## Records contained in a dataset

┄┄┄┄┄┄┄┄┄┄┄┄┄┄┄┄┄┄┄┄

-- ==== Sys2Proof/Machine/Grammar.lean ====
section
/-! DEFINITION. The yard: grammars, rule results and liftable operators (18 R345 to R353; 19 R354 to R368; 20 R369 to R386). -/

namespace Sys2Proof.Machine

/-! ### The descriptor (18 R347, 20 R369) -/

def dNrules (d : BitVec 256) : Nat := fld d.toNat 0 32
def dNtop (d : BitVec 256) : Nat := fld d.toNat 32 32
def dRtoff (d : BitVec 256) : Nat := fld d.toNat 64 64
def dTopoff (d : BitVec 256) : Nat := fld d.toNat 128 64
def dTt (d : BitVec 256) : Nat := fld d.toNat 192 2
def dMat (d : BitVec 256) : Bool := bitAt d.toNat 194
def dNrows (d : BitVec 256) : Nat := fld d.toNat 200 24
/-- Byte offset of the row table. -/
def dRowoff (d : BitVec 256) : Nat := 4 * fld d.toNat 224 32

/-- The fields of a descriptor that may be wrong, in ascending bit order, each with its lowest bit (18 R348, 20 R370). -/
def descFields (d : BitVec 256) : List (Bool × Nat) :=
  [(decide (2 ^ 24 < dNrules d), 0), (dNtop d == 0, 32), (dRtoff d % 8 != 0, 64), (dTopoff d % 4 != 0, 128),
   (fld d.toNat 195 5 != 0, 195), (dMat d == (dNrows d == 0), 200), (!(dMat d) && dRowoff d != 0, 224)]

/-- The ranges that a descriptor places in the grammar capability: start offset and length. -/
def descRanges (d : BitVec 256) : List (Nat × Nat) :=
  [(dRtoff d, 8 * dNrules d), (dTopoff d, 4 * dNtop d)] ++
    (if dMat d then [(dRowoff d, 4 * (dNrows d + 1))] else [])

/-! ### Operators (18 R349, R350; 19 R361 to R363) -/

def opADDW64 : Nat := 0x01
def opCOUNTEQ : Nat := 0x09
def opSUMMAX : Nat := 0x0A
def opMOMENT1 : Nat := 0x0B
def opAFFINE : Nat := 0x0C

/-- w of a terminal type (19 R354). -/
def ttWidth (tt : Nat) : Nat :=
  match tt with
  | 1 => 16
  | 2 => 32
  | _ => 8

/-- The operator is liftable and accepts the terminal type (19 R361). -/
def opAccepts (opc tt : Nat) : Bool :=
  if opc ≤ 2 ∨ opc = 4 ∨ opc = opCOUNTEQ then true
  else if opc = opSUMMAX then decide (tt ≤ 1)
  else decide (opc ≤ 12) && decide (tt ≤ 2)

/-- B: the bytes of a result (19 R361). -/
def opBytes (opc tt : Nat) : Nat :=
  match opc with
  | 0 => 4
  | 1 => 8
  | 9 => 8
  | 10 => 10
  | 11 => 16
  | 12 => 8
  | _ => ttWidth tt / 8

/-- COUNTEQ and AFFINE have a key (19 R362). -/
def opKeyed (opc : Nat) : Bool := opc == opCOUNTEQ || opc == opAFFINE

/-- The element value of a terminal; none when it is out of range (19 R354). -/
def terminal (tt s : Nat) : Option Int :=
  match tt with
  | 0 => if fld s 8 23 = 0 then some (sext s 8) else none
  | 1 => if fld s 16 15 = 0 then some (sext s 16) else none
  | 2 => some (sext s 31)
  | _ => some (sext s 8)

/-- lift(x) as the bytes of a result. -/
def opLift (opc tt key : Nat) (x : Int) : Nat :=
  let w := ttWidth tt
  match opc with
  | 0 => toBits x 32
  | 1 => toBits x 64
  | 9 => ofBool (toBits x w == key % 2 ^ w)
  | 10 => toBits x 64 + 2 ^ 64 * toBits x 16
  | 11 => toBits x 64
  | 12 => key % 2 ^ 32 + 2 ^ 32 * toBits x 32
  | _ => toBits x w

/-- The identity of an operator. -/
def opIdentity (opc tt : Nat) : Nat :=
  let w := ttWidth tt
  match opc with
  | 2 => 2 ^ (w - 1)
  | 4 => 2 ^ (w - 1) - 1
  | 5 => 2 ^ w - 1
  | 6 => 2 ^ w - 1
  | 10 => 2 ^ 64 * 2 ^ 15
  | 12 => 1
  | _ => 0

/-- v1 ⊕ act(v2, k): the value of a run of length k followed by another (19 R360). -/
def opComb (opc tt k v1 v2 : Nat) : Nat :=
  let w := ttWidth tt
  match opc with
  | 0 => (v1 + v2) % 2 ^ 32
  | 1 => (v1 + v2) % 2 ^ 64
  | 2 => if sext v1 w < sext v2 w then v2 else v1
  | 3 => max v1 v2
  | 4 => if sext v2 w < sext v1 w then v2 else v1
  | 5 => min v1 v2
  | 6 => bAnd v1 v2
  | 7 => bOr v1 v2
  | 8 => bXor v1 v2
  | 9 => (v1 + v2) % 2 ^ 64
  | 10 =>
    let m1 := fld v1 64 16
    let m2 := fld v2 64 16
    (fld v1 0 64 + fld v2 0 64) % 2 ^ 64 + 2 ^ 64 * (if sext m1 16 < sext m2 16 then m2 else m1)
  | 11 =>
    (fld v1 0 64 + fld v2 0 64) % 2 ^ 64 +
      2 ^ 64 * ((fld v1 64 64 + fld v2 64 64 + k * fld v2 0 64) % 2 ^ 64)
  | _ =>
    fld v1 0 32 * fld v2 0 32 % 2 ^ 32 +
      2 ^ 32 * ((fld v2 0 32 * fld v1 32 32 + fld v2 32 32) % 2 ^ 32)

/-! ### The operation's operands -/

def GrammarOp.tt (g : GrammarOp) : Nat := dTt g.desc
def GrammarOp.bytes (g : GrammarOp) : Nat := opBytes g.opc g.tt
def GrammarOp.identity (g : GrammarOp) : Nat := opIdentity g.opc g.tt
def GrammarOp.comb (g : GrammarOp) (k v1 v2 : Nat) : Nat := opComb g.opc g.tt k v1 v2

/-- An entry holds the rule's length behind its result (19 R363, R366). -/
def GrammarOp.lens (g : GrammarOp) : Bool := g.kind == 1 || g.kind == 3 || g.opc == opMOMENT1

/-- F: the bytes of an entry (19 R365). -/
def GrammarOp.entry (g : GrammarOp) : Nat := g.bytes + (if g.lens then 8 else 0)

/-- The bytes of the table of rule results (19 R365). -/
def GrammarOp.rrtLen (g : GrammarOp) : Nat :=
  (dNrules g.desc + (if g.kind = 1 ∨ g.kind = 3 then dNtop g.desc else 0)) * g.entry

/-- The top sequence is folded row by row (20 R371, R376). -/
def GrammarOp.byRow (g : GrammarOp) : Bool := g.kind == 2 || (g.kind == 0 && dMat g.desc)

/-- NCOLS and the bytes of an element of x (20 R379). -/
def GrammarOp.ncols (g : GrammarOp) : Nat := fld g.arg2 8 24
def GrammarOp.xsize (g : GrammarOp) : Nat := 1 + fld g.arg2 0 1

/-- The read-only ranges that an operation pins at issue (18 R351, 20 R375). -/
def GrammarOp.pins (g : GrammarOp) : List (Nat × Nat) :=
  ((if g.kind = 2 then descRanges g.desc else (descRanges g.desc).take 2).map (fun r => (g.gram.base + r.1, r.2))) ++
    (if g.kind = 2 then [(g.res.base + g.off, g.ncols * g.xsize)] else [])

/-! ### One item of work (19 R358; 20 R376 to R381) -/

def State.grammar (s : State) (clu id : Nat) : GrammarCtx := Sparse.get {} (s.cluster clu).grammars id

def State.setGrammar (s : State) (clu id : Nat) (x : GrammarCtx) : State :=
  let cl := s.cluster clu
  s.setCluster clu { cl with grammars := Sparse.set {} cl.grammars id x }

/-- A value that a symbol contributes: the result, its length, and how many reads of the table it took. -/
structure SymVal where
  v     : Nat
  len   : Nat
  reads : Nat

/-- Entry `j` of the table: the result, and the length or start behind it. -/
def rrtEntry (e : Eng) (g : GrammarOp) (s : State) (j : Nat) : EngRes (Nat × Nat) :=
  (engNat e s (g.rrt.base + j * g.entry) g.entry).andThen (fun t v =>
    .ok t (v % 2 ^ (8 * g.bytes), if g.lens then v / 2 ^ (8 * g.bytes) else 0))

def rrtWrite (e : Eng) (g : GrammarOp) (s : State) (j v len : Nat) : EngRes Unit :=
  engWrite e g.rrt s (g.rrt.base + j * g.entry) (toBytes g.entry (v + (if g.lens then 2 ^ (8 * g.bytes) * len else 0)))

/-- The lift of a terminal; for GRMV its product with an element of x (19 R361, R368). -/
def liftTerminal (e : Eng) (g : GrammarOp) (key here : Nat) (s : State) (sym : Nat) : EngRes Nat :=
  match terminal g.tt sym with
  | none => .fault s tSYMBOL_RANGE here
  | some x =>
    if g.kind = 2 then
      let col := fld sym 8 23
      .check s (decide (col < g.ncols)) tSYMBOL_RANGE here <|
      (engNat e s (g.res.base + g.off + col * g.xsize) g.xsize).andThen (fun t b =>
        .ok t (toBits (x * sext b (8 * g.xsize)) 64))
    else .ok s (opLift g.opc g.tt key x)

/-- The value of a symbol that may name rules below `lim`; a reference beyond raises `code` with `val`, a terminal out of
range SYMBOL_RANGE with `here` (18 R352, R353). -/
def symValue (e : Eng) (g : GrammarOp) (key lim code val here : Nat) (s : State) (sym : Nat) : EngRes SymVal :=
  if bitAt sym 31 then
    let j := sym % 2 ^ 31
    .check s (decide (j < lim)) code val <|
    (rrtEntry e g s j).andThen (fun t x => .ok t { v := x.1, len := x.2, reads := 1 })
  else (liftTerminal e g key here s sym).andThen (fun t v => .ok t { v := v, len := 1, reads := 0 })

/-- The two symbols of rule `i` (19 R355). -/
def ruleSyms (e : Eng) (g : GrammarOp) (s : State) (i : Nat) : EngRes (Nat × Nat) :=
  (engNat e s (g.gram.base + dRtoff g.desc + 8 * i) 8).andThen (fun t v => .ok t (fld v 0 32, fld v 32 32))

/-- Top symbol `t`. -/
def topSym (e : Eng) (g : GrammarOp) (s : State) (t : Nat) : EngRes Nat :=
  engNat e s (g.gram.base + dTopoff g.desc + 4 * t) 4

/-- TRAPVAL of top position `t` (18 R353). -/
def topHere (t : Nat) : Nat := t % 2 ^ 32 + 2 ^ 32

/-- The first phase: one rule. -/
def grammarRule (e : Eng) (g : GrammarOp) (c : GrammarCtx) (key : Nat) (s : State) : EngRes GrammarCtx :=
  let i := c.run.item
  (ruleSyms e g s i).andThen (fun s1 r =>
    (symValue e g key i tGRAMMAR_ORDER i i s1 r.1).andThen (fun s2 l =>
      (symValue e g key i tGRAMMAR_ORDER i i s2 r.2).andThen (fun s3 q =>
        (rrtWrite e g s3 i (g.comb l.len l.v q.v) ((l.len + q.len) % 2 ^ 64)).andThen (fun s4 _ =>
          .ok s4 { c with run := { c.run with item := i + 1 }, rules := c.rules + 1, reads := c.reads + l.reads + q.reads }))))

/-- One top symbol of the fold; a scan writes its carry and start before it (20 R376). -/
def grammarTop (e : Eng) (g : GrammarOp) (c : GrammarCtx) (key : Nat) (s : State) : EngRes GrammarCtx :=
  let t := c.run.item
  let n := dNrules g.desc
  (if g.kind = 1 then rrtWrite e g s (n + t) c.run.acc c.run.len else .ok s ()).andThen (fun s1 _ =>
    (topSym e g s1 t).andThen (fun s2 sym =>
      (symValue e g key n tSYMBOL_RANGE (topHere t) (topHere t) s2 sym).andThen (fun s3 x =>
        .ok s3 { c with
          run := { c.run with
            item := t + 1, acc := g.comb c.run.len c.run.acc x.v, len := (c.run.len + x.len) % 2 ^ 64 }
          tops := c.tops + 1, reads := c.reads + x.reads })))

/-- The result record (18 R352; 20 R371, R376). -/
def grammarRecord (g : GrammarOp) (c : GrammarCtx) : List Byte :=
  toBytes 32 ((if g.byRow then 0 else c.run.acc) + 2 ^ 128 * dNrules g.desc + 2 ^ 160 * dNtop g.desc +
    2 ^ 192 * ((if g.kind = 1 then c.run.len else c.reads) % 2 ^ 64))

/-- The first word of a row table that breaks 19 R357: word 0 is 0, none falls, and the last is NTOP. -/
def badRowWord (ntop : Nat) (l : List Nat) : Option Nat :=
  let n := l.length - 1
  (upTo l.length).find? (fun r =>
    (r == 0 && l.getD 0 0 != 0) || (decide (0 < r) && decide (l.getD r 0 < l.getD (r - 1) 0)) || (r == n && l.getD r 0 != ntop))

/-- The row table is read and checked when the fold starts (19 R357). -/
def grammarRows (e : Eng) (g : GrammarOp) (c : GrammarCtx) (s : State) : EngRes GrammarCtx :=
  let n := dNrows g.desc + 1
  (engNat e s (g.gram.base + dRowoff g.desc) (4 * n)).andThen (fun t v =>
    let l := splitFields 32 n v
    match badRowWord (dNtop g.desc) l with
    | some r => .fault t tSYMBOL_RANGE (r + 2 ^ 33)
    | none => .ok t { c with run := { c.run with table := some l } })

/-- A row ends: its result is written, and the next one starts from the identity (20 R371, R379). -/
def grammarRowEnd (e : Eng) (g : GrammarOp) (c : GrammarCtx) (s : State) : EngRes GrammarCtx :=
  let r := c.run.row
  let put := if g.kind = 2 then engWrite e g.res s (g.res.base + g.arg1 + 8 * r) (toBytes 8 c.run.acc)
    else engWrite e g.res s (g.res.base + g.off + 32 + 16 * r) (toBytes 16 c.run.acc)
  put.andThen (fun t _ =>
    .ok t { c with run := { c.run with row := r + 1, acc := g.identity, len := 0 }
                   elems := if g.kind = 2 then c.elems + 1 else c.elems })

/-- The walk goes down to the leftmost terminal of a symbol; the argument bounds the rules on the way. -/
def walkDown (e : Eng) (g : GrammarOp) : Nat → State → Nat → List Nat → EngRes (Nat × List Nat)
  | 0, s, sym, stack => .ok s (sym, stack)
  | n + 1, s, sym, stack =>
    if bitAt sym 31 then
      (ruleSyms e g s (sym % 2 ^ 31)).andThen (fun t r => walkDown e g n t r.1 (r.2 :: stack))
    else .ok s (sym, stack)

/-- The third phase of GRSCAN.X: one element (20 R377). -/
def grammarElement (e : Eng) (g : GrammarOp) (c : GrammarCtx) (key : Nat) (s : State) : EngRes GrammarCtx :=
  let p := c.run.item
  let start : EngRes (Nat × List Nat × Nat) := match c.run.stack with
    | x :: rest => .ok s (x, rest, c.run.top)
    | [] => (topSym e g s c.run.top).andThen (fun t x => .ok t (x, [], c.run.top + 1))
  start.andThen (fun s1 x =>
    (walkDown e g (dNrules g.desc + 1) s1 x.1 x.2.1).andThen (fun s2 y =>
      (liftTerminal e g key 0 s2 y.1).andThen (fun s3 v =>
        let acc := g.comb p c.run.acc v
        (engWrite e g.res s3 (g.res.base + g.off + 32 + g.bytes * p) (toBytes g.bytes acc)).andThen (fun s4 _ =>
          .ok s4 { c with run := { c.run with item := p + 1, acc := acc, stack := y.2, top := x.2.2 }
                          elems := c.elems + 1 }))))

┄┄┄┄┄┄┄┄┄┄┄┄┄┄┄┄┄┄┄┄

## EXERCISE
Show the lines of the data that hold the word "grammars".

## FINISHED EXERCISE
/-! DEFINITION. The yard: grammars, rule results and liftable operators (18 R345 to R353; 19 R354 to R368; 20 R369 to R386). -/
def State.grammar (s : State) (clu id : Nat) : GrammarCtx := Sparse.get {} (s.cluster clu).grammars id
  s.setCluster clu { cl with grammars := Sparse.set {} cl.grammars id x }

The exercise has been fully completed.